RFK Jr.’s name to remain on presidential ballot in North Carolina

    RFK Jr.’s name to remain on presidential ballot in North Carolina

    RALEIGH, NC — The North Carolina Board of Elections on Thursday refused to remove Robert F. Kennedy Jr. from the state’s presidential primary, a majority agreed it was too late to accept the withdrawal.

    The three Democratic board members on Wednesday rejected a request by the recently certified North Carolina party We The People to remove the environmental activist and his running mate, Nicole Shanahan, from the party’s ballot.

    Friday, Kennedy his campaign suspended and supported Republican Donald Trump. He has since sought to remove his name from the ballot in states where the presidential race is expected to be close, including North Carolina. State officials said they had previously received a request from Kennedy to withdraw, but since he was the party’s nominee — rather than an independent candidate — it was up to We The People to formally request the removal.

    A majority of state board members agreed that the change would be impractical, since state law requires that first-time mail ballots for the Nov. 5 election be mailed to applicants beginning Sept. 6. North Carolina is the first state in the country to mail ballots for the fall election, said Karen Brinson Bell, the board’s executive director.
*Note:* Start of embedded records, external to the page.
/-- Air: frames received and answered, ends of transmissions, missing answers, floods relayed. Rests on R138, R140, R141, R142, R143,
R144, R150, R154, R167, R168. Clauses, each with the command it is about and what its completion leaves. -/
def Obligations.AirFramesAreAnswered : Prop :=
  -- a frame whose FCS fails is counted and discarded
  (∀ (port snr low level mcs : Nat) (psdu : Bytes) (fcs2 : Bool) (s : State), s.airOn port = true → (s.port port).txen = false →
    s.portDrain port = false →
    (psdu.drop (psdu.length - (if fcs2 then 2 else 4)) ≠ airFcs fcs2 (psdu.take (psdu.length - (if fcs2 then 2 else 4)))) →
    Runs (.airFrameReceive port psdu fcs2 false (some mcs) (snr, low) level) s (fun t => t.num (Reg.PORT_AIR_FCS_BAD_CNT port) = min (s.num (Reg.PORT_AIR_FCS_BAD_CNT port) + 1) 0xFFFFFFFF ∧
    (t.port port).rxq = (s.port port).rxq)) ∧
  -- a new data frame for the device enters the receive queue with its prefix
  (∀ (port snr low level mcs : Nat) (psdu b : Bytes) (fcs2 : Bool) (m : AirMac) (s : State), s.airOn port = true →
    (s.port port).txen = false → s.portDrain port = false → psdu = b ++ airFcs fcs2 b → 3 ≤ b.length → airParse b = some m →
    m.pan = some (s.pan port) → m.type = 1 → m.ar = false → m.dst = some (s.airSelf port) →
    bit (s.raw (Reg.PORT_AIR_RDV_LO port)) 0 = false → u8 m.payload 0 / 32 = 0 → u8 m.payload 6 / 4 % 8 = u8 m.payload 6 / 32 →
    7 + 2 * (u8 m.payload 6 / 32) ≤ m.payload.length →
    dupHit (s.port port) s.now (8 * 2 ^ 20) (u16 m.payload 2 % 0x4000, u16 m.payload 4 % 0x4000, u8 m.payload 1, 0) = false →
    (s.ptrs port false).same = true → s.rxRoom port (8 + (m.payload.drop (7 + 2 * (u8 m.payload 6 / 32))).length) = true →
    Runs (.airFrameReceive port psdu fcs2 false (some mcs) (snr, low) level) s (fun t => ((t.port port).rxq = (s.port port).rxq ++ [{ bytes := rxPacket (u16 m.payload 2) 0 (m.src.getD 0x3FFE % 0x4000) snr (rxInfo 0 (u8 m.payload 6 / 32) (u8 m.payload 0 / 8 % 4) false) (m.payload.drop (7 + 2 * (u8 m.payload 6 / 32))) }]) ∧
    t.num (Reg.PORT_AIR_RX_OK_CNT port) = min (s.num (Reg.PORT_AIR_RX_OK_CNT port) + 1) 0xFFFFFFFF)) ∧
  -- the Enh-Ack owed goes out
  (∀ (port dst seq : Nat) (pend : Bool) (s : State), (s.ar port).ack = some (dst, seq, pend) → s.airOn port = true → s.mayTransmit = true →
    s.portDrain port = false → (s.ar port).tx = none →
    Runs (.airEnhAckSend port) s (fun t => t.out = s.out ++ [s.airOut port (bytesLE 2 (airFc 2 pend false true 2 0) ++ [seq % 256] ++ bytesLE 2 dst)] ∧
    (t.ar port).ack = none)) ∧
  -- a unicast frame that has been sent waits for its Enh-Ack
  (∀ (port id : Nat) (j : AirJob) (s : State), (s.ar port).tx = some (1, id) → (s.ar port).job id = some j → j.type ≠ 4 →
    Runs (.airTxEnd port) s (fun t => (t.ar port).tx = none ∧ (t.port port).txen = false ∧
    (((t.ar port).job id).map (fun x => x.phase) = some 3))) ∧
  -- a missing Enh-Ack is counted, and the next attempt contends
  (∀ (port : Nat) (j : AirJob) (s : State), ((s.ar port).jobs.find? (fun (x : AirJob) => decide (x.phase = 3)) = some j) →
    j.attempt ≤ s.arLimit port j → j.down = false →
    Runs (.airAckTimeout port) s (fun t => t.num (Reg.PORT_AIR_TX_NOACK_CNT port) = min (s.num (Reg.PORT_AIR_TX_NOACK_CNT port) + 1) 0xFFFFFFFF ∧
    (((t.ar port).job j.id).map (fun x => (x.attempt, x.phase)) = some (j.attempt + 1, 0)))) ∧
  -- a receive block that is late is a shortfall
  (∀ (port : Nat) (s : State), s.airOn port = true → s.smp.fifo.length < 256 →
    Runs (.airRxDeadlineMiss port) s (fun t => t.num (Reg.PORT_AIR_PACE_SHORT_CNT port) = min (s.num (Reg.PORT_AIR_PACE_SHORT_CNT port) + 1) 0xFFFFFFFF ∧
    t.fab.shortfall = true ∧ Logged s t (portRegion port * 0x1000 + 0x100) 2 (s.portPath port) [port])) ∧
  -- a transmit block that is late ends the frame
  (∀ (port kind id : Nat) (s : State), (s.ar port).tx = some (kind, id) → Runs (.airTxDeadlineMiss port) s (fun t => (t.ar port).tx = none ∧
    (t.port port).txen = false ∧ t.num (Reg.PORT_AIR_PACE_SHORT_CNT port) = min (s.num (Reg.PORT_AIR_PACE_SHORT_CNT port) + 1) 0xFFFFFFFF ∧
    t.fab.shortfall = true)) ∧
  -- a member relays a flood once, in the broadcast region
  (∀ (port : Nat) (power : Int) (receiving : Bool) (r : Relay) (rest : List Relay) (s : State), (s.ar port).relays = r :: rest →
    s.persona port = 3 → fired s.now r.due = true → s.airLow port = true →
    (s.airRoom port ((s.relayFrame port (usTicks (s.airLead port) + s.airShr port) r).length + s.fcsLen port)).1 = true →
    s.ccaBusy port power receiving = false → Runs (.floodRelaySend (port, power, receiving)) s (fun t => (t.ar port).relays = rest ∧
    t.num (Reg.PORT_AIR_FLOOD_RELAY_CNT port) = min (s.num (Reg.PORT_AIR_FLOOD_RELAY_CNT port) + 1) 0xFFFFFFFF ∧
    (t.ar port).tx = some (7, 0) ∧ t.out = s.out ++ [s.airOut port (s.relayFrame port (usTicks (s.airLead port) + s.airShr port) r)]))
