/-- A record update of fields that lie in L, none of them one that the invariant speaks of. -/
theorem upd {u : State} (h : Keeps L s t) (ho : ∀ p, p ∈ L ∨ Same p t u) (hr : u.regs = t.regs) (hd : u.dram = t.dram)
    (hh : u.hoop = t.hoop) (hs : u.smp = t.smp) : Keeps L s u :=
  ⟨fun p hp => (h.only p hp).trans ((ho p).resolve_left hp), fun w => by
    have := h.wf w
    simpa only [State.Wf, hr, hd, hh, hs] using this, h.low.trans (.of_hoop hh)⟩

/-- The same, of a state written out field by field. -/
theorem record {regs dram fab dramFit ports ink mnd drn sto msm tot time upl shu intr hoop upd nor norHeld ao smp ladder pair pins busData out draws} (h : Keeps L s t)
    (ho : ∀ p, p ∈ L ∨ Same p t ⟨t.pending, regs, dram, fab, dramFit, ports, ink, mnd, drn, sto, msm, tot, time, upl, shu, intr, hoop, upd, nor, norHeld, ao, smp, ladder, pair, pins, busData, out, draws⟩)
    (hr : regs = t.regs) (hd : dram = t.dram) (hh : hoop = t.hoop) (hs : smp = t.smp) :
    Keeps L s ⟨t.pending, regs, dram, fab, dramFit, ports, ink, mnd, drn, sto, msm, tot, time, upl, shu, intr, hoop, upd, nor, norHeld, ao, smp, ladder, pair, pins, busData, out, draws⟩ := h.upd ho hr hd hh hs

/-- An update of the hoop that keeps every count. -/
theorem hoopUpd {u : State} (h : Keeps L s t) (ho : ∀ p, p ∈ L ∨ Same p t u) (hr : u.regs = t.regs) (hd : u.dram = t.dram)
    (hs : u.smp = t.smp) (hh : u.hoop.domainUsed = t.hoop.domainUsed ∧ u.hoop.pairUsed = t.hoop.pairUsed ∧
      u.hoop.debugUsed = t.hoop.debugUsed ∧ u.hoop.unsealUsed = t.hoop.unsealUsed ∧ u.hoop.floorUsed = t.hoop.floorUsed ∧
      u.hoop.floors = t.hoop.floors) : Keeps L s u :=
  ⟨fun p hp => (h.only p hp).trans ((ho p).resolve_left hp), fun w => by
    have := h.wf w
    simpa only [State.Wf, HoopState.countsOk, hr, hd, hs, hh.1, hh.2.1, hh.2.2.1, hh.2.2.2.1, hh.2.2.2.2.1, hh.2.2.2.2.2] using this,
    h.low.trans (by
      simp only [NoLower, hh.1, hh.2.1, hh.2.2.1, hh.2.2.2.1, hh.2.2.2.2.1, hh.2.2.2.2.2]
      simp)⟩

/-- A first component that a match has named. -/
theorem fst {α : Type} {x : State × α} {u : State} {a : α} (e : x = (u, a)) (h : Keeps L s x.1) : Keeps L s u := by
  subst e; exact h

/-- A second component that a match has named. -/
theorem snd {α : Type} {x : α × State} {u : State} {a : α} (e : x = (a, u)) (h : Keeps L s x.2) : Keeps L s u := by
  subst e; exact h

/-- A state within an option that a match has named. -/
theorem some' {x : Option State} {u : State} (e : x = some u) (h : ∀ v, x = some v → Keeps L s v) : Keeps L s u := h u e

theorem when' (h : Keeps L s t) (c : Bool) {f : State → State} (hf : ∀ u, Keeps L s u → Keeps L s (f u)) : Keeps L s (t.when c f) := by
  unfold State.when
  split
  · exact hf t h
  · exact h

theorem each' {α : Type} (h : Keeps L s t) (l : List α) {f : α → State → State} (hf : ∀ a u, Keeps L s u → Keeps L s (f a u)) :
    Keeps L s (t.each l f) := by
  unfold State.each
  induction l generalizing t with
  | nil => exact h
  | cons a r ih => exact ih (hf a t h)

theorem foldl' {α : Type} (h : Keeps L s t) (l : List α) {f : State → α → State} (hf : ∀ a u, Keeps L s u → Keeps L s (f u a)) :
    Keeps L s (l.foldl f t) := by
  induction l generalizing t with
  | nil => exact h
  | cons a r ih => exact ih (hf a t h)

theorem foldlFst {α β : Type} {x : State × β} (h : Keeps L s x.1) (l : List α) {f : State × β → α → State × β}
    (hf : ∀ a y, Keeps L s y.1 → Keeps L s (f y a).1) : Keeps L s (l.foldl f x).1 := by
  induction l generalizing x with
  | nil => exact h
  | cons a r ih => exact ih (hf a x h)

/-! ## Record updates of one field. -/

theorem f_fab {x} (h : Keeps L s t) (hL : Part.fab ∈ L := by decide) : Keeps L s { t with fab := x } :=
  h.upd (fun p => by cases p <;> first | exact .inr rfl | exact .inl hL | exact .inr fun _ _ => rfl) rfl rfl rfl rfl

theorem f_dramFit {x} (h : Keeps L s t) (hL : Part.dramFit ∈ L := by decide) : Keeps L s { t with dramFit := x } :=
  h.upd (fun p => by cases p <;> first | exact .inr rfl | exact .inl hL | exact .inr fun _ _ => rfl) rfl rfl rfl rfl

theorem f_ports {x} (h : Keeps L s t) (hL : Part.ports ∈ L := by decide) : Keeps L s { t with ports := x } :=
  h.upd (fun p => by cases p <;> first | exact .inr rfl | exact .inl hL | exact .inr fun _ _ => rfl) rfl rfl rfl rfl

theorem f_ink {x} (h : Keeps L s t) (hL : Part.ink ∈ L := by decide) : Keeps L s { t with ink := x } :=
  h.upd (fun p => by cases p <;> first | exact .inr rfl | exact .inl hL | exact .inr fun _ _ => rfl) rfl rfl rfl rfl

theorem f_mnd {x} (h : Keeps L s t) (hL : Part.mnd ∈ L := by decide) : Keeps L s { t with mnd := x } :=
  h.upd (fun p => by cases p <;> first | exact .inr rfl | exact .inl hL | exact .inr fun _ _ => rfl) rfl rfl rfl rfl

theorem f_drn {x} (h : Keeps L s t) (hL : Part.drn ∈ L := by decide) : Keeps L s { t with drn := x } :=
  h.upd (fun p => by cases p <;> first | exact .inr rfl | exact .inl hL | exact .inr fun _ _ => rfl) rfl rfl rfl rfl

theorem f_sto {x} (h : Keeps L s t) (hL : Part.sto ∈ L := by decide) : Keeps L s { t with sto := x } :=
  h.upd (fun p => by cases p <;> first | exact .inr rfl | exact .inl hL | exact .inr fun _ _ => rfl) rfl rfl rfl rfl

theorem f_msm {x} (h : Keeps L s t) (hL : Part.msm ∈ L := by decide) : Keeps L s { t with msm := x } :=
  h.upd (fun p => by cases p <;> first | exact .inr rfl | exact .inl hL | exact .inr fun _ _ => rfl) rfl rfl rfl rfl

theorem f_tot {x} (h : Keeps L s t) (hL : Part.tot ∈ L := by decide) : Keeps L s { t with tot := x } :=
  h.upd (fun p => by cases p <;> first | exact .inr rfl | exact .inl hL | exact .inr fun _ _ => rfl) rfl rfl rfl rfl

theorem f_time {x} (h : Keeps L s t) (hL : Part.time ∈ L := by decide) : Keeps L s { t with time := x } :=
  h.upd (fun p => by cases p <;> first | exact .inr rfl | exact .inl hL | exact .inr fun _ _ => rfl) rfl rfl rfl rfl

theorem f_upl {x} (h : Keeps L s t) (hL : Part.upl ∈ L := by decide) : Keeps L s { t with upl := x } :=
  h.upd (fun p => by cases p <;> first | exact .inr rfl | exact .inl hL | exact .inr fun _ _ => rfl) rfl rfl rfl rfl

theorem f_shu {x} (h : Keeps L s t) (hL : Part.shu ∈ L := by decide) : Keeps L s { t with shu := x } :=
  h.upd (fun p => by cases p <;> first | exact .inr rfl | exact .inl hL | exact .inr fun _ _ => rfl) rfl rfl rfl rfl

theorem f_intr {x} (h : Keeps L s t) (hL : Part.intr ∈ L := by decide) : Keeps L s { t with intr := x } :=
  h.upd (fun p => by cases p <;> first | exact .inr rfl | exact .inl hL | exact .inr fun _ _ => rfl) rfl rfl rfl rfl

theorem f_upd {x} (h : Keeps L s t) (hL : Part.upd ∈ L := by decide) : Keeps L s { t with upd := x } :=
  h.upd (fun p => by cases p <;> first | exact .inr rfl | exact .inl hL | exact .inr fun _ _ => rfl) rfl rfl rfl rfl

theorem f_nor {x} (h : Keeps L s t) (hL : Part.nor ∈ L := by decide) : Keeps L s { t with nor := x } :=
  h.upd (fun p => by cases p <;> first | exact .inr rfl | exact .inl hL | exact .inr fun _ _ => rfl) rfl rfl rfl rfl

theorem f_norHeld {x} (h : Keeps L s t) (hL : Part.norHeld ∈ L := by decide) : Keeps L s { t with norHeld := x } :=
  h.upd (fun p => by cases p <;> first | exact .inr rfl | exact .inl hL | exact .inr fun _ _ => rfl) rfl rfl rfl rfl

theorem f_ao {x} (h : Keeps L s t) (hL : Part.ao ∈ L := by decide) : Keeps L s { t with ao := x } :=
  h.upd (fun p => by cases p <;> first | exact .inr rfl | exact .inl hL | exact .inr fun _ _ => rfl) rfl rfl rfl rfl

theorem f_ladder {x} (h : Keeps L s t) (hL : Part.ladder ∈ L := by decide) : Keeps L s { t with ladder := x } :=
  h.upd (fun p => by cases p <;> first | exact .inr rfl | exact .inl hL | exact .inr fun _ _ => rfl) rfl rfl rfl rfl

theorem f_pair {x} (h : Keeps L s t) (hL : Part.pair ∈ L := by decide) : Keeps L s { t with pair := x } :=
  h.upd (fun p => by cases p <;> first | exact .inr rfl | exact .inl hL | exact .inr fun _ _ => rfl) rfl rfl rfl rfl

theorem f_pins {x} (h : Keeps L s t) (hL : Part.pins ∈ L := by decide) : Keeps L s { t with pins := x } :=
  h.upd (fun p => by cases p <;> first | exact .inr rfl | exact .inl hL | exact .inr fun _ _ => rfl) rfl rfl rfl rfl

theorem f_busData {x} (h : Keeps L s t) (hL : Part.busData ∈ L := by decide) : Keeps L s { t with busData := x } :=
  h.upd (fun p => by cases p <;> first | exact .inr rfl | exact .inl hL | exact .inr fun _ _ => rfl) rfl rfl rfl rfl

theorem f_out {x} (h : Keeps L s t) (hL : Part.out ∈ L := by decide) : Keeps L s { t with out := x } :=
  h.upd (fun p => by cases p <;> first | exact .inr rfl | exact .inl hL | exact .inr fun _ _ => rfl) rfl rfl rfl rfl

theorem f_draws {x} (h : Keeps L s t) (hL : Part.draws ∈ L := by decide) : Keeps L s { t with draws := x } :=
  h.upd (fun p => by cases p <;> first | exact .inr rfl | exact .inl hL | exact .inr fun _ _ => rfl) rfl rfl rfl rfl

theorem f_ao_ladder {x y} (h : Keeps L s t) (hx : Part.ao ∈ L := by decide) (hy : Part.ladder ∈ L := by decide) :
    Keeps L s { t with ao := x, ladder := y } :=
  h.upd (fun p => by cases p <;> first | exact .inr rfl | exact .inl hx | exact .inl hy | exact .inr fun _ _ => rfl) rfl rfl rfl rfl

theorem f_ao_pins {x y} (h : Keeps L s t) (hx : Part.ao ∈ L := by decide) (hy : Part.pins ∈ L := by decide) :
    Keeps L s { t with ao := x, pins := y } :=
  h.upd (fun p => by cases p <;> first | exact .inr rfl | exact .inl hx | exact .inl hy | exact .inr fun _ _ => rfl) rfl rfl rfl rfl

theorem f_tot_draws {x y} (h : Keeps L s t) (hx : Part.tot ∈ L := by decide) (hy : Part.draws ∈ L := by decide) :
    Keeps L s { t with tot := x, draws := y } :=
  h.upd (fun p => by cases p <;> first | exact .inr rfl | exact .inl hx | exact .inl hy | exact .inr fun _ _ => rfl) rfl rfl rfl rfl

theorem f_ink_mnd_msm {x y z} (h : Keeps L s t) (hx : Part.ink ∈ L := by decide) (hy : Part.mnd ∈ L := by decide) (hz : Part.msm ∈ L := by decide) :
    Keeps L s { t with ink := x, mnd := y, msm := z } :=
  h.upd (fun p => by cases p <;> first | exact .inr rfl | exact .inl hx | exact .inl hy | exact .inl hz | exact .inr fun _ _ => rfl) rfl rfl rfl rfl

/-! ## Registers, DRAM, outputs. -/

theorem wr (h : Keeps L s t) (k : Nat) (w : Word) (hk : Part.win (window k) ∈ L := by first | decide | exact Part.win_port (by decide) | exact Part.win_port' (by decide) | exact Part.win_arr (by decide) (by decide) (by decide)) : Keeps L s (t.wr k w) := by
  refine ⟨fun p hp => (h.only p hp).trans ?_, fun x => ?_, h.low.trans (.of_hoop rfl)⟩
  · cases p <;> try rfl
    intro j hj
    simp only [State.raw, State.wr, tget_tset]
    rw [if_neg]
    intro e
    subst e
    subst hj
    exact hp hk
  · obtain ⟨a, b, c, d⟩ := h.wf x
    exact ⟨canon_tset a k w, b, c, d⟩

theorem wrN (h : Keeps L s t) (k v : Nat) (hk : Part.win (window k) ∈ L := by first | decide | exact Part.win_port (by decide) | exact Part.win_port' (by decide) | exact Part.win_arr (by decide) (by decide) (by decide)) : Keeps L s (t.wrN k v) := h.wr k _ hk

theorem setF (h : Keeps L s t) (k : Nat) (f : BitRange) (v : Nat) (hk : Part.win (window k) ∈ L := by first | decide | exact Part.win_port (by decide) | exact Part.win_port' (by decide) | exact Part.win_arr (by decide) (by decide) (by decide)) : Keeps L s (t.setF k f v) :=
  h.wr k _ hk

theorem raiseF (h : Keeps L s t) (k : Nat) (f : BitRange) (hk : Part.win (window k) ∈ L := by first | decide | exact Part.win_port (by decide) | exact Part.win_port' (by decide) | exact Part.win_arr (by decide) (by decide) (by decide)) : Keeps L s (t.raiseF k f) := h.wr k _ hk

theorem raiseBit (h : Keeps L s t) (k b : Nat) (hk : Part.win (window k) ∈ L := by first | decide | exact Part.win_port (by decide) | exact Part.win_port' (by decide) | exact Part.win_arr (by decide) (by decide) (by decide)) : Keeps L s (t.raiseBit k b) := h.wr k _ hk

theorem bumpN (h : Keeps L s t) (k n : Nat) (hk : Part.win (window k) ∈ L := by first | decide | exact Part.win_port (by decide) | exact Part.win_port' (by decide) | exact Part.win_arr (by decide) (by decide) (by decide)) : Keeps L s (t.bumpN k n) := h.wr k _ hk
    By Thursday evening, 67 of the state’s 100 counties will have received their printed mail ballots, Brinson Bell said. The primary printing vendor for most of the state’s counties has printed more than 1.7 million ballots. Replacing ballots and processing them by mail would take about two weeks, and reprinting would cost counties using that vendor alone hundreds of thousands of dollars, she added.

    “When we talk about printing a ballot, we’re not talking about … pressing ‘copy’ on a Xerox machine. This is a much more complex and multi-layered process,” Brinson Bell told the board.

    The two Republican board members who supported Kennedy’s impeachment proposed giving the state more time and flexibility to generate new ballots.

    “I believe we have the time and the resources to remove these candidates from the ballot if we have the authority to do so,” said Republican Party member Kevin Lewis.

    State election officials said We The People’s circumstances did not fully fit within North Carolina law, but that there was a rule that allowed the board to determine whether it was practical to reprint the ballots.

    Board Chairman Alan Hirsch, a Democrat, called the decision not to fire Kennedy “the fairest outcome under the circumstances.”

    Thursday’s action caps a summer in which the administration struggled with Kennedy’s bid to get on the ballot in the nation’s ninth-largest state. We The People collected signatures from registered voters to become an official party that could then nominate Kennedy as its presidential candidate. To qualify as an independent, it needed six times that many signatures.

    The state Democratic Party unsuccessfully challenged We The People’s certification request before the council and later in the state courtEven when the board voted 4-1 last month to make We The People an official party, Hirsch called We The People’s effort “a ruse” and suggested it was ripe for a legal challenge.

    Democrat Siobhan O’Duffy Millen, the lone member who voted against certification last month, said the revocation request confirms her position that “this whole episode has been a farce, and I feel sorry for anyone who has been misled.”